Panera's decision to go 'private'
Dec. 8, 2017
by Eric Schroeder
Ron Shaich, CEO of Panera Bread, said it's become tough to take a long-term view as public company.
ENGLEWOOD CLIFFS, N.J. — The ability of Panera Bread Co. to think long term was a key advantage for the St. Louis-based bakery-cafe chain in the public market, but a change in who appears to be running the show in the stock market left the company little choice but to go private, Ronald M. Shaich, CEO of Panera Bread, told Jim Cramer, host of CNBC’s “Mad Money,” during a televised appearance
on Dec. 6.
“It’s far better to do the kind of transformative events that drove Panera’s huge success, far better to do it in the context of being a private company,” Shaich said during the TV appearance. “The reality is Panera was able to drive the best performance in the restaurant industry the past 20 years — twice Starbucks, four times Chipotle — we were able to do that because we transformed that company, our company, six different times.

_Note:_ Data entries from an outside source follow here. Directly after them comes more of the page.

-- ==== Sys2Proof/Machine/Ops.lean ====
section
/-! DEFINITION. The shared operations: one home for each piece of state, the frame store, replies, notices, and the taking of a
request at the session manager. -/

namespace Sys2Proof.Machine

/-! ### Replacing one port's record -/

def State.setLink (s : State) (p : Port) (l : Link) : State := { s with links := s.links.set p l }

def State.setSession (s : State) (p : Port) (x : Session) : State := { s with sessions := s.sessions.set p x }

def State.setNotices (s : State) (p : Port) (q : NoticeQueue) : State := { s with notices := s.notices.set p q }

def State.setPalRecord (s : State) (p : Port) (r : PalRecord) : State :=
  { s with pal := { s.pal with records := s.pal.records.set p r } }

def State.setStaging (s : State) (p : Port) (es : List Edit) : State :=
  { s with layout := { s.layout with staging := s.layout.staging.set p es } }

def State.setRecord (s : State) (p : Port) (r : SubmitRecord) : State :=
  { s with layout := { s.layout with record := s.layout.record.set p r } }

def State.setQueue (s : State) (q : List QueueEntry) : State := { s with layout := { s.layout with queue := q } }

def State.setEntry (s : State) (i : Fin 32) (e : SurfEntry) : State :=
  { s with alloc := { s.alloc with table := s.alloc.table.set i.val e i.isLt } }

def State.setJobs (s : State) (js : List Job) : State := { s with engine := { s.engine with jobs := js } }

def State.setVote (s : State) (p : Port) (v : Option Vote) : State :=
  { s with power := { s.power with votes := s.power.votes.set p v } }

/-! ### The frame store (R48) -/

/-- The byte written at an address since power-on; none where nothing has been written. -/
def Memory.find? : Memory → Nat → Option Byte
  | [], _ => none
  | (b, v) :: rest, a => if a = b then some v else Memory.find? rest a

/-- Store one byte, keeping the addresses strictly rising. -/
def Memory.store : Memory → Nat → Byte → Memory
  | [], a, v => [(a, v)]
  | (b, x) :: rest, a, v =>
    if a < b then (a, v) :: (b, x) :: rest
    else if a = b then (a, v) :: rest
    else (b, x) :: Memory.store rest a v

/-- Store a run of bytes from an address on. -/
def Memory.storeRun : Memory → Nat → List Byte → Memory
  | m, _, [] => m
  | m, a, v :: vs => Memory.storeRun (Memory.store m a v) (a + 1) vs

/-- The addresses of a memory rise strictly from a bound on. -/
def Memory.rising : Nat → Memory → Bool
  | _, [] => true
  | n, (a, _) :: rest => decide (n ≤ a) && Memory.rising (a + 1) rest

/-- The canonical form: addresses strictly rising, each of them in the frame store (R48). An unlisted address holds no value, so
no entry repeats one (log 6). -/
def Memory.wf (m : Memory) : Bool :=
  Memory.rising 0 m && m.all fun c => decide (c.1 < Config.storeBytes)

/-- The byte the frame store holds at an address; a free value where nothing has been written since power-on (R48; log 6). -/
def State.byteAt (s : State) (a : Nat) : Byte :=
  match Memory.find? s.store a with
  | some v => v
  | none => Config.unwrittenByte s.powerOns a

/-- A run of n bytes from an address on. -/
def State.bytesAt (s : State) (a n : Nat) : List Byte := (List.range n).map fun i => s.byteAt (a + i)

/-- A run of bytes lies in the frame store (R48). -/
def runInStore (a n : Nat) : Bool := decide (a + n ≤ Config.storeBytes)

/-! ### Notices (R179, R180) -/

def Notice.isFrame : Notice → Bool
  | .frame _ => true
  | _ => false

def Notice.isPower : Notice → Bool
  | .power _ => true
  | _ => false

/-- Fold a notice of a coalesced kind into its partner; none when it has no partner in the queue (R180). -/
def coalesce (n : Notice) (q : List Notice) : Option (List Notice) :=
  match n with
  | .frame _ => if q.any Notice.isFrame then some (q.map fun m => if m.isFrame then n else m) else none
  | .power _ => if q.any Notice.isPower then some (q.map fun m => if m.isPower then n else m) else none
  | .stale _ => if n ∈ q then some q else none
  | .committed _ _ | .rejected _ _ _ | .evicted _ | .jobDone _ | .jobCancelled _ | .jobAborted _ => none

/-- The number of non-outcome notices in a queue. -/
def otherCount (q : List Notice) : Nat := (q.filter fun m => !m.isOutcome).length

/-- The number of outcome notices in a queue. -/
def outcomeCount (q : List Notice) : Nat := (q.filter Notice.isOutcome).length

/-- A notice posted to the queue of an OPEN session (R179). -/
def NoticeQueue.take (nq : NoticeQueue) (n : Notice) : NoticeQueue :=
  match coalesce n nq.queue with
  | some q => { nq with queue := q }
  | none =>
    if n.isOutcome ∨ otherCount nq.queue < Config.maxOtherNotices then { nq with queue := nq.queue ++ [n] }
    else { nq with lost := true }

/-- One posting: the port addressed and the notice. -/
abbrev Posting := Port × Notice

/-- The notice block takes one posting; a port whose session is not OPEN discards it (R179). -/
def post (x : Posting) (s : State) : State :=
  if (s.sessions.get x.1).state = .opened then s.setNotices x.1 ((s.notices.get x.1).take x.2) else s

/-- The notice block takes postings in the order given. -/
def deliver (xs : List Posting) (s : State) : State := xs.foldl (fun t x => post x t) s

/-- Merge two sequences, each kept in its order, by free turns: before each element of the first, a free number of elements of
the second go ahead (log 7). -/
def interleave {α : Type} (turn : Nat → Nat) : Nat → List α → List α → List α
  | _, [], bs => bs
  | _, a :: as, [] => a :: as
  | i, a :: as, b :: bs =>
    let k := turn i % ((b :: bs).length + 1)
    (b :: bs).take k ++ a :: interleave turn (i + 1) as ((b :: bs).drop k)

/-- The postings addressed to a port. -/
def postingsTo (p : Port) (xs : List Posting) : List Posting := xs.filter fun x => decide (x.1 = p)

/-- The order, left open, in which a port's queue takes the postings that three blocks make at one event (R179; log 7). -/
def mergedPostings (draw : Nat) (xs ys zs : List Posting) (p : Port) : List Posting :=
  interleave (Config.postingTurn draw p.toNat) 0 (postingsTo p xs)
    (interleave (Config.postingTurn (draw + 1) p.toNat) 0 (postingsTo p ys) (postingsTo p zs))

/-- The notice block takes the postings that three blocks make at one event, each block's in its own order (R114, R179; log 7). -/
def deliverAny (xs ys zs : List Posting) (s : State) : State :=
  { deliver (Port.all.flatMap (mergedPostings s.draws xs ys zs)) s with draws := s.draws + 2 }

/-! ### Replies (R152) -/

/-- Put a reply in the slot with the given sequence echo and attention flag; the link enters REPLY_READY, and the overrun flag,
reported in it, is cleared (R152). -/
def putReply (attention : Bool) (p : Port) (seq : Byte) (st : Status) (payload : List Byte) (s : State) : State :=
  let l := s.links.get p
  s.setLink p
    { l with
      state := .replyReady
      slot := some { status := st, seq := seq, overrun := l.overrun, attention := attention, payload := payload }
      overrun := false
      work := none }

/-- Fill the reply of the request in work (R152). -/
def fillReply (p : Port) (st : Status) (payload : List Byte) (s : State) : State :=
  putReply (attentionPending s p) p (s.links.get p).execSeq st payload s

/-! ### Taking a request (R154, R155) -/

/-- The supervisor kinds of R154, check 1. -/
def isSupervisorKind : Kind → Bool
  | .deviceReset | .supQuota | .supInhibit | .supPowerTimes | .supEvictSession => true
  | .identify | .openSession | .closeSession | .portReset | .noticeRead | .noticeSubscribe
  | .surfAlloc | .surfFree | .surfInfo | .pixWrite | .pixRead
  | .palGrant | .palRelease | .palSeek | .palWrite | .palRead
  | .edit | .submit | .recall | .abandon | .touch | .jobFill | .jobCopy | .jobCancel | .vote => false

/-- IDENTIFY and OPEN are taken in every session state, whatever their epoch (R154). -/
def needsSession : Kind → Bool
  | .identify | .openSession => false
  | .closeSession | .portReset | .deviceReset | .noticeRead | .noticeSubscribe
  | .surfAlloc | .surfFree | .surfInfo | .pixWrite | .pixRead
  | .palGrant | .palRelease | .palSeek | .palWrite | .palRead
  | .edit | .submit | .recall | .abandon | .touch | .jobFill | .jobCopy | .jobCancel | .vote
  | .supQuota | .supInhibit | .supPowerTimes | .supEvictSession => true

/-- The session manager's checks, in order; none when all pass (R154). -/
def sessionCheck (p : Port) (w : Work) (s : State) : Option Status :=
  let x := s.sessions.get p
  if isSupervisorKind w.kind ∧ (p ≠ s.supv ∨ x.state ≠ .opened) then some .notSupervisor
  else if needsSession w.kind ∧ x.state ≠ .opened then some .noSession
  else if needsSession w.kind ∧ w.epoch ≠ x.epoch then some .staleSession
  else if ¬ w.kind.lengthOk w.payload.length then some .range
  else none

/-- The request in work at a port's link, when it is of the kind and has not yet been taken (R155). -/
def untaken (p : Port) (k : Kind) (s : State) : Option Work :=
  match (s.links.get p).work with
  | some w => if w.kind = k ∧ w.posted = false then some w else none
  | none => none

/-- The session manager takes a request: its checks answer it (R154), or the owning block acts on it. -/
def takeWork (p : Port) (w : Work) (act : List Byte → State → State) (s : State) : State :=
  match sessionCheck p w s with
  | some st => fillReply p st [] s
  | none => act w.payload s

/-- A request row: taken when the request in work at the port is one of its kind; otherwise no such request is there to be taken,
and nothing happens (log 1, log 2). -/
def takeRequest (p : Port) (k : Kind) (act : List Byte → State → State) (s : State) : State :=
  match untaken p k s with
  | some w => takeWork p w act s
  | none => s

end Sys2Proof.Machine
end

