-- ==== Sys2Proof/Machine/Notices.lean ====
section
/-! DEFINITION. NOTICE_READ and NOTICE_SUBSCRIBE (R181, R182). -/

namespace Sys2Proof.Machine

/-- NOTICE_READ (R181): the oldest notices are removed and returned with the lost flag, which is then cleared. -/
def noticeRead (p : Port) (pl : List Byte) (s : State) : State :=
  let n := num8 pl 0
  let nq := s.notices.get p
  if n = 0 ∨ 8 < n then fillReply p .range [] s
  else
    let taken := nq.queue.take n
    let s1 := s.setNotices p { nq with queue := nq.queue.drop n, lost := false }
    fillReply p .ok ([flagCode nq.lost, BitVec.ofNat 8 taken.length] ++ taken.flatMap Notice.record) s1

def execNoticeRead (p : Port) (s : State) : Host.Outcome State Fault Refusal :=
  .next (takeRequest p .noticeRead (noticeRead p) s)

/-- NOTICE_SUBSCRIBE (R182). -/
def noticeSubscribe (p : Port) (pl : List Byte) (s : State) : State :=
  let v := num8 pl 0
  if 1 < v then fillReply p .range [] s
  else
    let on := decide (v = 1)
    fillReply p .ok [flagCode on] (s.setNotices p { s.notices.get p with frameSub := on })

def execNoticeSubscribe (p : Port) (s : State) : Host.Outcome State Fault Refusal :=
  .next (takeRequest p .noticeSubscribe (noticeSubscribe p) s)

end Sys2Proof.Machine
end

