/-! ### Surfaces and pixels -/

/-- SURF_ALLOC: the checks of R54 in order, then the surface made in one step in the lowest FREE entry from the first extent that is long
enough (R55). That TABLE_FULL carries no payload is log 28. -/
def Obligations.SurfAllocTakesTheFirstFit : Prop :=
  ∀ (s : State) (p : Port) (w h : Nat) (d : Byte), w < 65536 → h < 65536 →
    Admitted s p .surfAlloc (put16 w ++ put16 h ++ [d]) →
    let a := s.alloc
    let answered (st : Status) (payload : List Byte) : Prop := exec (.surfAlloc p) s = .next (Replied s p st payload)
    (¬(8 ≤ w ∧ w ≤ 2048 ∧ 1 ≤ h ∧ h ≤ 1024 ∧ d.toNat ∈ [1, 2, 4, 8, 16]) → answered .badGeometry [0#8, 0#8]) ∧
    (∀ dep : Depth, dep.bits = d.toNat → 8 ≤ w → w ≤ 2048 → 1 ≤ h → h ≤ 1024 →
      let stride := ((w * dep.bits + 7) / 8 + 7) / 8 * 8
      let n := (stride * h + 2047) / 2048
      (256 < n → answered .badGeometry (put16 n)) ∧
      (n ≤ 256 → (∀ i : Fin 32, (a.table.get i).state ≠ .free) → answered .tableFull []) ∧
      (∀ i : Fin 32, n ≤ 256 → (a.table.get i).state = .free → (∀ j : Fin 32, j < i → (a.table.get j).state ≠ .free) →
        (a.quota.get p < a.charge.get p + n → answered .quota (put16 (a.charge.get p) ++ put16 (a.quota.get p))) ∧
        (∀ longest, a.charge.get p + n ≤ a.quota.get p → (∀ x ∈ a.free, x.length ≤ longest) → longest < n →
          (longest = 0 ∨ ∃ x ∈ a.free, x.length = longest) → answered .noSpace (put16 longest)) ∧
        (∀ ahead x behind, a.charge.get p + n ≤ a.quota.get p → a.free = ahead ++ x :: behind →
          (∀ y ∈ ahead, y.length < n) → n ≤ x.length →
          exec (.surfAlloc p) s =
            .next
              (Replied
                { s with
                  alloc :=
                    { a with
                      table :=
                        a.table.set i.val
                          { state := .live, gen := (a.table.get i).gen + 1#8, owner := p, width := w, height := h,
                            depth := dep, stride := stride, firstBlock := x.start, blockCount := n,
                            pendingAbort := false }
                          i.isLt
                      free :=
                        ahead ++
                          (if x.length = n then behind
                           else { start := x.start + n, length := x.length - n } :: behind)
                      charge := a.charge.set p (a.charge.get p + n) } }
                p .ok
                ([BitVec.ofNat 8 i.val, (a.table.get i).gen + 1#8] ++ put16 stride ++ put16 x.start ++ put16 n)))))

“You go all the way back. We were a croissant shop, (and then) became a bakery-cafe. We then went from there and made the bet on fast-casual. We were the poster child. I then sold Au Bon Pain and bet the entire thing on Panera. We then had the opportunity to be contrarian. When everybody in the (2000s) were loading up on debt we held back. When the recession hit we invested into the guest experience, saw our comps triple, we saw our stock triple.”
According to Panera’s website, the company was the best-performing restaurant stock when measured over the last 20 years, delivering a total shareholder return of 9,753 percent from April 18, 1997, to April 24, 2017, compared to 210 percent for the S&P 500 during the same time period.
Shaich, who is set to step down as CEO of Panera on Jan. 1, 2018, walked away from the top post once before. In 2010 he stepped away before ultimately returning a couple years later with a renewed focus for the bakery-cafe chain.
“We bet on digital, loyalty, delivery — and it worked,” he said.
Looking ahead, he sees tough sledding for public companies in light of the fact that traders, not institutional investors, appear to have taken on a larger role in the stock market.
“The reality is if we really want to build value in companies we need to take a long-term view,” he explained. “The greatest competitive advantage of the FANG stocks — Facebook, Amazon, Netflix and Google — is they have the ability to be long term.
“The greatest competitive advantage Panera had, the reason we produced the results we did is because we could think long term. And the reason I took our company private is I’m increasingly worried about our ability to do that in a public market.”
Panera Bread Co. was acquired by JAB Holding Co. in July for approximately $7.5 billion.